Stored items
-- ==== Sys2Proof/Laws/Transfer.lean ====
section
/-! SUPPORT. What gaps and bulk transfers can do: the stopped paths of a state stay as they are, the words
of a transfer land where the rules say, and a state of the spec stays one. -/

namespace Sys2Proof.Machine

/-! ### Stopped paths -/

theorem WriteStopped.refl (s : State) : WriteStopped s s := fun _ => ⟨rfl, rfl, rfl⟩
theorem PlayStopped.refl (s : State) : PlayStopped s s := fun _ => ⟨rfl, rfl⟩
theorem CaptureStopped.refl (s : State) : CaptureStopped s s := fun _ => ⟨rfl, rfl, rfl, rfl⟩
theorem TransferStopped.refl (s : State) : TransferStopped s s := fun _ => ⟨rfl, rfl, fun _ => rfl⟩

theorem WriteStopped.trans {s t u : State} (hc : t.ctrl = s.ctrl) (h : WriteStopped s t)
    (k : WriteStopped t u) : WriteStopped s u := fun e => by
  obtain ⟨a1, a2, a3⟩ := h e
  obtain ⟨b1, b2, b3⟩ := k (by rw [hc]; exact e)
  exact ⟨b1.trans a1, b2.trans a2, b3.trans a3⟩

theorem PlayStopped.trans {s t u : State} (hc : t.ctrl = s.ctrl) (h : PlayStopped s t)
    (k : PlayStopped t u) : PlayStopped s u := fun e => by
  obtain ⟨a1, a2⟩ := h e
  obtain ⟨b1, b2⟩ := k (by rw [hc]; exact e)
  exact ⟨b1.trans a1, b2.trans a2⟩

theorem CaptureStopped.trans {s t u : State} (hc : t.ctrl = s.ctrl) (h : CaptureStopped s t)
    (k : CaptureStopped t u) : CaptureStopped s u := fun e => by
  obtain ⟨a1, a2, a3, a4⟩ := h e
  obtain ⟨b1, b2, b3, b4⟩ := k (by rw [hc]; exact e)
  exact ⟨b1.trans a1, b2.trans a2, b3.trans a3, b4.trans a4⟩

theorem TransferStopped.trans {s t u : State} (hc : t.ctrl = s.ctrl) (h : TransferStopped s t)
    (k : TransferStopped t u) : TransferStopped s u := fun e => by
  obtain ⟨a1, a2, a3⟩ := h e
  obtain ⟨b1, b2, b3⟩ := k (by rw [hc]; exact e)
  exact ⟨b1.trans a1, b2.trans a2, fun e2 => (b3 (by rw [hc]; exact e2)).trans (a3 e2)⟩

/-- All four paths together, with the flags that gate them. -/
structure Stopped (s t : State) : Prop where
  ctrl : t.ctrl = s.ctrl
  write : WriteStopped s t
  play : PlayStopped s t
  capture : CaptureStopped s t
  transfer : TransferStopped s t

theorem Stopped.refl (s : State) : Stopped s s :=
  ⟨rfl, .refl s, .refl s, .refl s, .refl s⟩

theorem Stopped.trans {s t u : State} (h : Stopped s t) (k : Stopped t u) : Stopped s u :=
  ⟨k.ctrl.trans h.ctrl, h.write.trans h.ctrl k.write, h.play.trans h.ctrl k.play,
    h.capture.trans h.ctrl k.capture, h.transfer.trans h.ctrl k.transfer⟩

theorem takeDraw_stopped (s : State) : Stopped s (takeDraw s) :=
  ⟨rfl, fun _ => ⟨rfl, rfl, rfl⟩, fun _ => ⟨rfl, rfl⟩, fun _ => ⟨rfl, rfl, rfl, rfl⟩,
    fun _ => ⟨rfl, rfl, fun _ => rfl⟩⟩

/-- No step moves anything on a path whose enable is clear (10_state.md R27 to R30), but for DAC_SINK. -/
theorem hwStep_stopped (h : HwStep) (s : State) : Stopped s (hwStep h s) := by
  refine ⟨(hwStep_keeps h s).ctrl, ?_, ?_, ?_, ?_⟩ <;> intro e <;> unfold hwStep <;> split
  all_goals first
    | exact ⟨rfl, rfl, rfl⟩
    | exact ⟨rfl, rfl⟩
    | exact ⟨rfl, rfl, rfl, rfl⟩
    | exact ⟨rfl, rfl, fun _ => rfl⟩
    | skip
  all_goals (rename_i he; simp only [Bool.and_eq_true] at he; obtain ⟨he, -⟩ := he)
  · cases h <;> simp only [hwEnabled, e, Bool.false_and, Bool.false_eq_true] at he <;>
      simp only [hwEffect, dacPlayEffect, adcStoreEffect, adcFetchEffect, dacSinkEffect,
        adcSourceEffect] <;>
      first | exact ⟨rfl, rfl, rfl⟩ | (split <;> exact ⟨rfl, rfl, rfl⟩)
  · cases h <;> simp only [hwEnabled, e, Bool.false_and, Bool.false_eq_true] at he <;>
      simp only [hwEffect, dacFillEffect, adcStoreEffect, adcFetchEffect, dacSinkEffect,
        adcSourceEffect] <;>
      first
      | exact ⟨rfl, rfl⟩
      | (split <;> first
          | exact ⟨rfl, rfl⟩
          | (rename_i w ws hf
             refine ⟨rfl, ?_⟩
             show (s.dacOut ++ [w]) ++ ws = _
             rw [hf]; simp))
  · cases h <;> simp only [hwEnabled, e, Bool.false_and, Bool.false_eq_true] at he <;>
      simp only [hwEffect, dacFillEffect, dacPlayEffect, adcFetchEffect, dacSinkEffect] <;>
      first | exact ⟨rfl, rfl, rfl, rfl⟩ | (split <;> exact ⟨rfl, rfl, rfl, rfl⟩)
  · cases h <;> simp only [hwEnabled, e, Bool.false_and, Bool.false_eq_true] at he <;>
      simp only [hwEffect, dacFillEffect, dacPlayEffect, adcStoreEffect, dacSinkEffect,
        adcSourceEffect] <;>
      first
      | exact ⟨rfl, rfl, fun _ => rfl⟩
      | (split <;> first
          | exact ⟨rfl, rfl, fun _ => rfl⟩
          | exact ⟨rfl, rfl, fun e2 => by
              simp only [e2, Bool.false_and, Bool.false_eq_true] at he⟩)

theorem runSteps_stopped (hs : List HwStep) (s : State) : Stopped s (runSteps hs s) :=
  runSteps_keeps_prop (P := Stopped s) (fun h _ t ht => ht.trans (hwStep_stopped h t)) (.refl s)

theorem runHw_stopped (s : State) : Stopped s (runHw s) :=
  (takeDraw_stopped s).trans (runSteps_stopped _ _)

theorem runOthers_stopped (s : State) : Stopped s (runOthers s) :=
  (takeDraw_stopped s).trans (runSteps_stopped _ _)

/-- No step but DAC_FILL moves anything on the write path, whatever the enables (40_transactions.md
R149: "they touch none of fifo[DacIn], ptr[DacWr], ddr_dac"). -/
theorem hwStep_write {h : HwStep} (hne : h ≠ .dacFill) (s : State) :
    (hwStep h s).fifo.dacIn = s.fifo.dacIn ∧ (hwStep h s).ptr.dacWr = s.ptr.dacWr ∧
      (hwStep h s).ddrDac = s.ddrDac := by
  unfold hwStep; split
  · cases h
    · exact absurd rfl hne
    · exact ⟨rfl, rfl, rfl⟩
    · simp only [hwEffect, adcStoreEffect]; split <;> exact ⟨rfl, rfl, rfl⟩
    · exact ⟨rfl, rfl, rfl⟩
    · simp only [hwEffect, dacSinkEffect]; split <;> exact ⟨rfl, rfl, rfl⟩
    · simp only [hwEffect, adcSourceEffect]; split <;> exact ⟨rfl, rfl, rfl⟩
  · exact ⟨rfl, rfl, rfl⟩

theorem runOthers_write (s : State) :
    (runOthers s).fifo.dacIn = s.fifo.dacIn ∧ (runOthers s).ptr.dacWr = s.ptr.dacWr ∧
      (runOthers s).ddrDac = s.ddrDac :=
  runOthers_keeps_prop (P := fun t => t.fifo.dacIn = s.fifo.dacIn ∧ t.ptr.dacWr = s.ptr.dacWr ∧
      t.ddrDac = s.ddrDac)
    (fun h hne t ht => by
      obtain ⟨a, b, c⟩ := hwStep_write hne t
      exact ⟨a.trans ht.1, b.trans ht.2.1, c.trans ht.2.2⟩) ⟨rfl, rfl, rfl⟩

/-- What was played only grows (10_state.md R43). -/
theorem hwStep_dacOut (h : HwStep) (s : State) : ∃ ws, (hwStep h s).dacOut = s.dacOut ++ ws := by
  unfold hwStep; split
  · cases h
    · simp only [hwEffect, dacFillEffect]; split <;> exact ⟨[], (List.append_nil _).symm⟩
    · exact ⟨[], (List.append_nil _).symm⟩
    · simp only [hwEffect, adcStoreEffect]; split <;> exact ⟨[], (List.append_nil _).symm⟩
    · exact ⟨[], (List.append_nil _).symm⟩
    · simp only [hwEffect, dacSinkEffect]
      split
      · exact ⟨[], (List.append_nil _).symm⟩
      · exact ⟨_, rfl⟩
    · simp only [hwEffect, adcSourceEffect]; split <;> exact ⟨[], (List.append_nil _).symm⟩
  · exact ⟨[], (List.append_nil _).symm⟩

/-- The history relation is kept along any operations that keep it. -/
def Played (s t : State) : Prop := ∃ ws, t.dacOut = s.dacOut ++ ws

theorem Played.of_eq {s t : State} (h : t.dacOut = s.dacOut) : Played s t :=
  ⟨[], by rw [h, List.append_nil]⟩

theorem Played.trans {s t u : State} (h : Played s t) (k : Played t u) : Played s u := by
  obtain ⟨a, ha⟩ := h
  obtain ⟨b, hb⟩ := k
  exact ⟨a ++ b, by rw [hb, ha, List.append_assoc]⟩

theorem runSteps_played (hs : List HwStep) (s : State) : Played s (runSteps hs s) :=
  runSteps_keeps_prop (P := Played s) (fun h _ t ht => ht.trans (hwStep_dacOut h t)) (.of_eq rfl)

theorem runHw_played (s : State) : Played s (runHw s) :=
  Played.trans (t := takeDraw s) (.of_eq rfl) (runSteps_played _ _)

theorem runOthers_played (s : State) : Played s (runOthers s) :=
  Played.trans (t := takeDraw s) (.of_eq rfl) (runSteps_played _ _)

/-! ### Words on their way to the DAC region -/

/-- Nothing of the write path but the DAC region and its pointer changes where a word is stored. -/
theorem storeDac_fields (w : Word) (s : State) :
    (storeDac w s).fifo = s.fifo ∧ (storeDac w s).dacOut = s.dacOut ∧
    (storeDac w s).ptr.dacRd = s.ptr.dacRd ∧ (storeDac w s).adcFill = s.adcFill ∧
    (storeDac w s).ddrDac = Memory.writeWord s.ddrDac s.ptr.dacWr w ∧
    (storeDac w s).ptr.dacWr = (s.ptr.dacWr + 1) % s.cfg.sampleSize := ⟨rfl, rfl, rfl, rfl, rfl, rfl⟩

theorem WordsStored.nil (size p : Nat) (m : List Host.Cell) : WordsStored size p [] m m :=
  ⟨fun i h => absurd h (Nat.not_lt_zero i), fun _ _ => rfl⟩

theorem Memory.readByte_writeWord_ne (m : List Host.Cell) {k a : Nat} (w : Word) (h : a / 16 ≠ k) :
    Memory.readByte (Memory.writeWord m k w) a = Memory.readByte m a := by
  rw [Memory.readByte_writeWord]
  rw [if_neg]
  omega

/-- One more word in front: the first word at `p`, the rest from the next address on. -/
theorem WordsStored.cons {size p : Nat} {w : Word} {ws : List Word} {m m' : List Host.Cell}
    (hp : p < size)
    (h : WordsStored size ((p + 1) % size) ws (Memory.writeWord m p w) m') :
    WordsStored size p (w :: ws) m m' := by
  have hmod : ∀ j, ((p + 1) % size + j) % size = (p + (j + 1)) % size := fun j => by
    rw [Nat.mod_add_mod]; congr 1; omega
  constructor
  · intro i hi hlast
    cases i with
    | zero =>
      simp only [Nat.add_zero, List.getElem_cons_zero]
      rw [Nat.mod_eq_of_lt hp]
      have hun : ∀ a, a / 16 = p →
          Memory.readByte m' a = Memory.readByte (Memory.writeWord m p w) a := fun a ha => by
        apply h.2
        intro j hj he
        refine hlast (j + 1) (Nat.succ_pos _) (by simpa using hj) ?_
        rw [← hmod, ← he, ha, Nat.add_zero, Nat.mod_eq_of_lt hp]
      rw [← Memory.readWord_writeWord_same m p w]
      apply Memory.readWord_congr
      intro j hj
      apply hun
      omega
    | succ i =>
      have h1 := h.1 i (by simpa using hi) fun j hij hj => by
        rw [hmod, hmod]
        exact hlast (j + 1) (Nat.succ_lt_succ hij) (by simpa using hj)
      rw [hmod] at h1
      simpa using h1
  · intro a ha
    rw [h.2 a fun j hj => by
      rw [hmod]
      exact ha (j + 1) (by simpa using hj)]
    apply Memory.readByte_writeWord_ne
    have h0 := ha 0 (Nat.succ_pos _)
    rwa [Nat.add_zero, Nat.mod_eq_of_lt hp] at h0

/-- Words stored in order with gaps between: where they land, and what else is kept (R149). -/
theorem storeAll_stored {ws : List Word} {s : State} (hp : s.ptr.dacWr < s.cfg.sampleSize) :
    WordsStored s.cfg.sampleSize s.ptr.dacWr ws s.ddrDac (storeAll ws s).ddrDac ∧
    (storeAll ws s).ptr.dacWr = (s.ptr.dacWr + ws.length) % s.cfg.sampleSize ∧
    (storeAll ws s).fifo.dacIn = s.fifo.dacIn := by
  induction ws generalizing s with
  | nil => exact ⟨.nil _ _ _, (Nat.mod_eq_of_lt hp).symm, rfl⟩
  | cons w ws ih =>
    obtain ⟨o1, o2, o3⟩ := runOthers_write s
    have oc := (runOthers_keeps s).cfg
    have hsz : 0 < s.cfg.sampleSize := Nat.zero_lt_of_lt hp
    set t := storeDac w (runOthers s) with ht
    have tc : t.cfg = s.cfg := oc
    have tp : t.ptr.dacWr = (s.ptr.dacWr + 1) % s.cfg.sampleSize := by
      rw [ht, (storeDac_fields w _).2.2.2.2.2, o2, oc]
    have tm : t.ddrDac = Memory.writeWord s.ddrDac s.ptr.dacWr w := by
      rw [ht, (storeDac_fields w _).2.2.2.2.1, o2, o3]
    have tf : t.fifo.dacIn = s.fifo.dacIn := by rw [ht, (storeDac_fields w _).1, o1]
    obtain ⟨i1, i2, i3⟩ := ih (s := t) (by rw [tp, tc]; exact Nat.mod_lt _ hsz)
    rw [tc, tp, tm] at i1
    rw [tc, tp] at i2
    refine ⟨WordsStored.cons hp i1, ?_, i3.trans tf⟩
    show (storeAll ws t).ptr.dacWr = _
    rw [i2, Nat.mod_add_mod, List.length_cons]
    congr 1
    omega

theorem pushAll_fields (ws : List Word) (s : State) :
    (pushAll ws s).fifo.dacIn = s.fifo.dacIn ++ ws ∧ (pushAll ws s).ptr.dacWr = s.ptr.dacWr ∧
      (pushAll ws s).ddrDac = s.ddrDac := by
  induction ws generalizing s with
  | nil => exact ⟨(List.append_nil _).symm, rfl, rfl⟩
  | cons w ws ih =>
    obtain ⟨o1, o2, o3⟩ := runOthers_write s
    obtain ⟨i1, i2, i3⟩ := ih (push .dacIn w (runOthers s))
    refine ⟨?_, i2.trans o2, i3.trans o3⟩
    show (pushAll ws (push .dacIn w (runOthers s))).fifo.dacIn = _
    rw [i1]
    show ((runOthers s).fifo.dacIn ++ [w]) ++ ws = _
    rw [o1]; simp

/-! ### The other paths during a bulk write -/

/-- The three paths a bulk write does not act on. -/
structure OthersStopped (s t : State) : Prop where
  ctrl : t.ctrl = s.ctrl
  play : PlayStopped s t
  capture : CaptureStopped s t
  transfer : TransferStopped s t

theorem Stopped.others {s t : State} (h : Stopped s t) : OthersStopped s t :=
  ⟨h.ctrl, h.play, h.capture, h.transfer⟩

theorem OthersStopped.refl (s : State) : OthersStopped s s := (Stopped.refl s).others

theorem OthersStopped.trans {s t u : State} (h : OthersStopped s t) (k : OthersStopped t u) :
    OthersStopped s u :=
  ⟨k.ctrl.trans h.ctrl, h.play.trans h.ctrl k.play, h.capture.trans h.ctrl k.capture,
    h.transfer.trans h.ctrl k.transfer⟩

/-- An operation that writes the write path alone. -/
theorem OthersStopped.of_write {s t : State} (hc : t.ctrl = s.ctrl) (h1 : t.ptr.dacRd = s.ptr.dacRd)
    (h2 : t.dacOut = s.dacOut) (h3 : t.fifo.dacOut = s.fifo.dacOut)
    (h4 : t.fifo.adcIn = s.fifo.adcIn) (h5 : t.ptr.adcWr = s.ptr.adcWr) (h6 : t.ddrAdc = s.ddrAdc)
    (h7 : t.adcOverrun = s.adcOverrun) (h8 : t.fifo.adcOut = s.fifo.adcOut)
    (h9 : t.ptr.adcRd = s.ptr.adcRd) (h10 : t.adcFill = s.adcFill) : OthersStopped s t :=
  ⟨hc, fun _ => ⟨h1, by rw [h2, h3]⟩, fun _ => ⟨h4, h5, h6, h7⟩, fun _ => ⟨h8, h9, fun _ => h10⟩⟩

▶ **Your objective**:
Look above for the line holding "obtain ⟨b, hb⟩ := k". Print it and every line after it, exactly, through the line holding "(storeDac w s).ddrDac".

▶ **Result for this exercise**:
  obtain ⟨b, hb⟩ := k
  exact ⟨a ++ b, by rw [hb, ha, List.append_assoc]⟩

theorem runSteps_played (hs : List HwStep) (s : State) : Played s (runSteps hs s) :=
  runSteps_keeps_prop (P := Played s) (fun h _ t ht => ht.trans (hwStep_dacOut h t)) (.of_eq rfl)

theorem runHw_played (s : State) : Played s (runHw s) :=
  Played.trans (t := takeDraw s) (.of_eq rfl) (runSteps_played _ _)

theorem runOthers_played (s : State) : Played s (runOthers s) :=
  Played.trans (t := takeDraw s) (.of_eq rfl) (runSteps_played _ _)

/-! ### Words on their way to the DAC region -/

/-- Nothing of the write path but the DAC region and its pointer changes where a word is stored. -/
theorem storeDac_fields (w : Word) (s : State) :
    (storeDac w s).fifo = s.fifo ∧ (storeDac w s).dacOut = s.dacOut ∧
    (storeDac w s).ptr.dacRd = s.ptr.dacRd ∧ (storeDac w s).adcFill = s.adcFill ∧
    (storeDac w s).ddrDac = Memory.writeWord s.ddrDac s.ptr.dacWr w ∧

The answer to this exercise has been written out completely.